Hypothalamic-pituitary-adrenal (HPA) axis

The fetal hypothalamic-pituitary-adrenal (HPA) axis is critical for mechanisms controlling the regulation of intrauterine homeostasis, the timely differentiation and maturation of vital organ systems such as the CNS, liver, and lungs, preparing the timing of fetal growth, and commencing parturition [37, 38]. Hormone activity in the HPA axis begins early in development between eight and 12 weeks of gestation and is regulated through interaction with the placenta [39]. Both animal and human studies have demonstrated that an adverse intrauterine environment can lead to HPA axis dysfunction [10, 40, 41]. PNE, has been shown to inhibit the functional development of the HPA axis and may increase one’s risk for intrauterine growth retardation (IUGR) [41]. A variety of clinical epidemiologic studies have demonstrated that the risk of chronic adult diseases, such as obesity, cardiovascular disease, diabetes, and depression are increased in IGUR offspring that were exposed to prenatal smoking or PNE [42, 43]. Clinical studies have also confirmed that prenatal glucocorticoid (GC) exposure not only sensitizes the HPA axis response to painful stress of a heel-stick in full-term infants, but also increases the stress reactivity of 10-year-old-children to a standard psychological stress test [44, 45]. One animal study demonstrated that PNE increases expression levels of cholesterol side-chain cleavage enzyme (P450scc) and adrenal steroid acute regulatory protein (StAR) in pregnant rats and reduces the levels of 11β-hydroxysteroid dehydrogenase-2 (11β-HSD-2) which is responsible for the inactivation of mother-derived GC [46]. Thus, PNE was found to alter the programming of the HPA axis and over-expose the fetus to maternal GC thereby increasing one’s risk for metabolic syndromes in adulthood [47].

Epigenetics

Maternal smoking in pregnancy has also been associated with epigenetic modifications, including DNA methylation, that are implicated in deleterious changes to gene expression and processes related to growth and development [48, 49]. A meta-analysis analyzed the association between maternal smoking in pregnancy and newborn DNA methylation at over 450,000 CpG sites (cpGs) across 13 cohort studies (n = 6,685) [49]. They found that over 6,000 CpGs were differentially methylated in offspring exposed to maternal smoking including several genes that were critical in development [49]. Maternal smoking during pregnancy was found to significantly reduce the methylation of the gene PRDM8 (PR domain contain 8), which is a gene that’s tightly regulated in a spatiotemporal manner during neural development and is important for regulating the morphological transition in neocortical development [49–53]. The analysis also found DLGAP2 (discs large homolog-associated protein 2) to have many significant CpGs associated with maternal smoking during pregnancy [49].
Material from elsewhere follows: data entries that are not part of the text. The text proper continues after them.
-- ==== Sys2Proof/Machine/Operands.lean ====
section
/-! DEFINITION. The operand forms and result layouts of the table commands (30_encoding.md R80, R81;
40_dispatch_and_host.md R111, R113, R116, R117, R119, R120) and of PARAM (10_state.md R35). -/

namespace Sys2Proof.Machine

open Sys2Proof

/-- FREQ_WRITE's operand check: `W < 32 and ARG >= 2^W` (R111). -/
def countTooWide (s : State) : Bool := decide (s.w < 32) && decide (2 ^ s.w ≤ s.arg.toNat)

/-- `ARG[W-1:0]` (R111). -/
def argCount (s : State) : Word := BitVec.ofNat 32 (s.arg.toNat % 2 ^ s.w)

/-- The word q of a code-table entry (R116, R117): `{HAS_CODE, 22'b0, CODE_LEN}` for q = 0, the 32-bit slice q - 1 of
CODE_BITS otherwise. -/
def codeWord (e : CodeRec) (q : BitVec 4) : Word :=
  if q = 0 then BitVec.ofBool e.has ++ (0 : BitVec 22) ++ e.len
  else e.bits.extractLsb' (32 * (q.toNat - 1)) 32

/-- The width of a weight, WW = W + 9 (R10). -/
def weightWidth (s : State) : Nat := s.w + 9

/-- The word q of a node record (R119, R120): `{KIND, 22'b0, SYM}`, WEIGHT[31:0], WEIGHT[WW-1:32] (0 when WW <= 32),
`{6'b0, RIGHT, 6'b0, LEFT}`. -/
def nodeWord (ww : Nat) (r : NodeRec) (q : BitVec 4) : Word :=
  if q = 0 then BitVec.ofBool r.leaf ++ (0 : BitVec 22) ++ r.sym
  else if q = 1 then BitVec.ofNat 32 r.weight
  else if q = 2 then (if ww ≤ 32 then 0 else BitVec.ofNat 32 (r.weight / 2 ^ 32 % 2 ^ (ww - 32)))
  else (0 : BitVec 6) ++ r.right ++ (0 : BitVec 6) ++ r.left

/-- PARAM: `{8'h01, zext_8(W)}` in bits [15:0], 0 above (R35). -/
def paramWord (s : State) : Word := (0 : BitVec 16) ++ Config.version ++ BitVec.ofNat 8 s.w

end Sys2Proof.Machine
end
DGLAP2 belongs to a gene family that encodes proteins that are involved in the molecular organization of synapses and in neuronal cell signaling and has been associated with progressive epilepsy with intellectual disabilities along with other CNS disorders such as ASD and schizophrenia [54–56]. Thus, maternal smoking during pregnancy is associated with epigenetic changes that may modulate the offspring’s risk for deleterious neurobehavioral and neurodevelopmental outcomes.

Neurobehavioral and neurodevelopmental effects

Attention-deficit hyperactivity disorder (ADHD)

Attention-Deficit Hyperactivity Disorder (ADHD) is a clinically heterogenous neurodevelopmental disorder characterized by hyperactivity, inattention, impulsiveness, and inattention that first presents during childhood [57]. The DSM-V characterizes ADHD as a persistent pattern of (A1) inattention (9 symptoms) and/or (A2) hyperactivity and impulsivity (9 symptoms) that interferes with function or development [20]. Symptoms must be present in two or more settings before the age of 12 and for at least 6 months and are required to impair occupational, social, or academic functioning [20, 58]. The diagnostic criteria include three ADHD subtypes: (1) Combined presentation of both hyperactivity and impulsivity meeting criterion A1 and A2 for at least 6 months, (2) Predominantly inattentive presentation meeting criterion A1 but not A2 for at least 6 months, and (3) Predominantly hyperactive/impulsive presentation meeting criterion A2 but not A1 for at least 6 months [20].

ADHD significantly impairs multiple aspects of life and has been associated with unsuccessful marriage, educational underachievement, unemployment, criminality, etc. [59, 60] Moreover, ADHD has been shown to have significant correlations with a wide range of comorbid psychiatric disorders, including defiant, antisocial personality disorder, self-harm, substance misuse, and affective disorders [61–63]. Globally, 5% of children and adolescents are estimated to have ADHD with a recent meta-analysis of twin studies estimating the heritability of ADHD to be 77%–88% [64, 65]. Although the etiology of ADHD is unclear, the high estimated heritability and population prevalence is consistent with ADHD being caused by multiple susceptibility genes in combination with other environmental risk factors [66].

Clinical research

A variety of clinical studies have sought to determine whether there is an association between PNE and one’s risk for ADHD [67–69]. A recent longitudinal cohort study (n = 100 cases, 100 controls) by Howell et al., for example, found prenatal maternal tobacco smoking to be a predictor of childhood ADHD and to be associated with shortened infant telomere length when controlling for maternal depression [8]. A large population-based study (n = 19,940) found that maternal smoking increased one’s risk for ADHD by 2.64 times (95% CI 1.45–4.80) and paternal smoking during pregnancy to increase one’s risk for ADHD by 1.17 times (95% CI 1.98–1.39) [70]. Another population-based study (n = 1,079) sought to control for recall bias related to self-reported data by examining the relationship between levels of maternal cotinine levels during pregnancy and risk of ADHD in offspring [69]. Their results indicated that offspring exposed to heavy nicotine exposure during gestation (cotinine level >50 ng/mL) had an increased risk (OR: 2.21; 95% CI 1.63–2.99) for ADHD as compared to offspring not exposed to maternal smoking during pregnancy when adjusting for demographic variables [69]. Another study (n = 3,216) analyzing maternal cotinine levels during pregnancy and one’s risk for ADHD found that maternal active smoking (cotinine level $\ge$ 11.49 ng/mL) during pregnancy was significantly associated with an increased risk of total difficulties (OR = 1.67) while maternal low- and high-passive smoking (cotinine level 0.22–0.51 ng/mL and 0.52–11.48 ng/mL respectively) increased the risk (OR = 1.11, 1.25, respectively) but was not statistically significant [67].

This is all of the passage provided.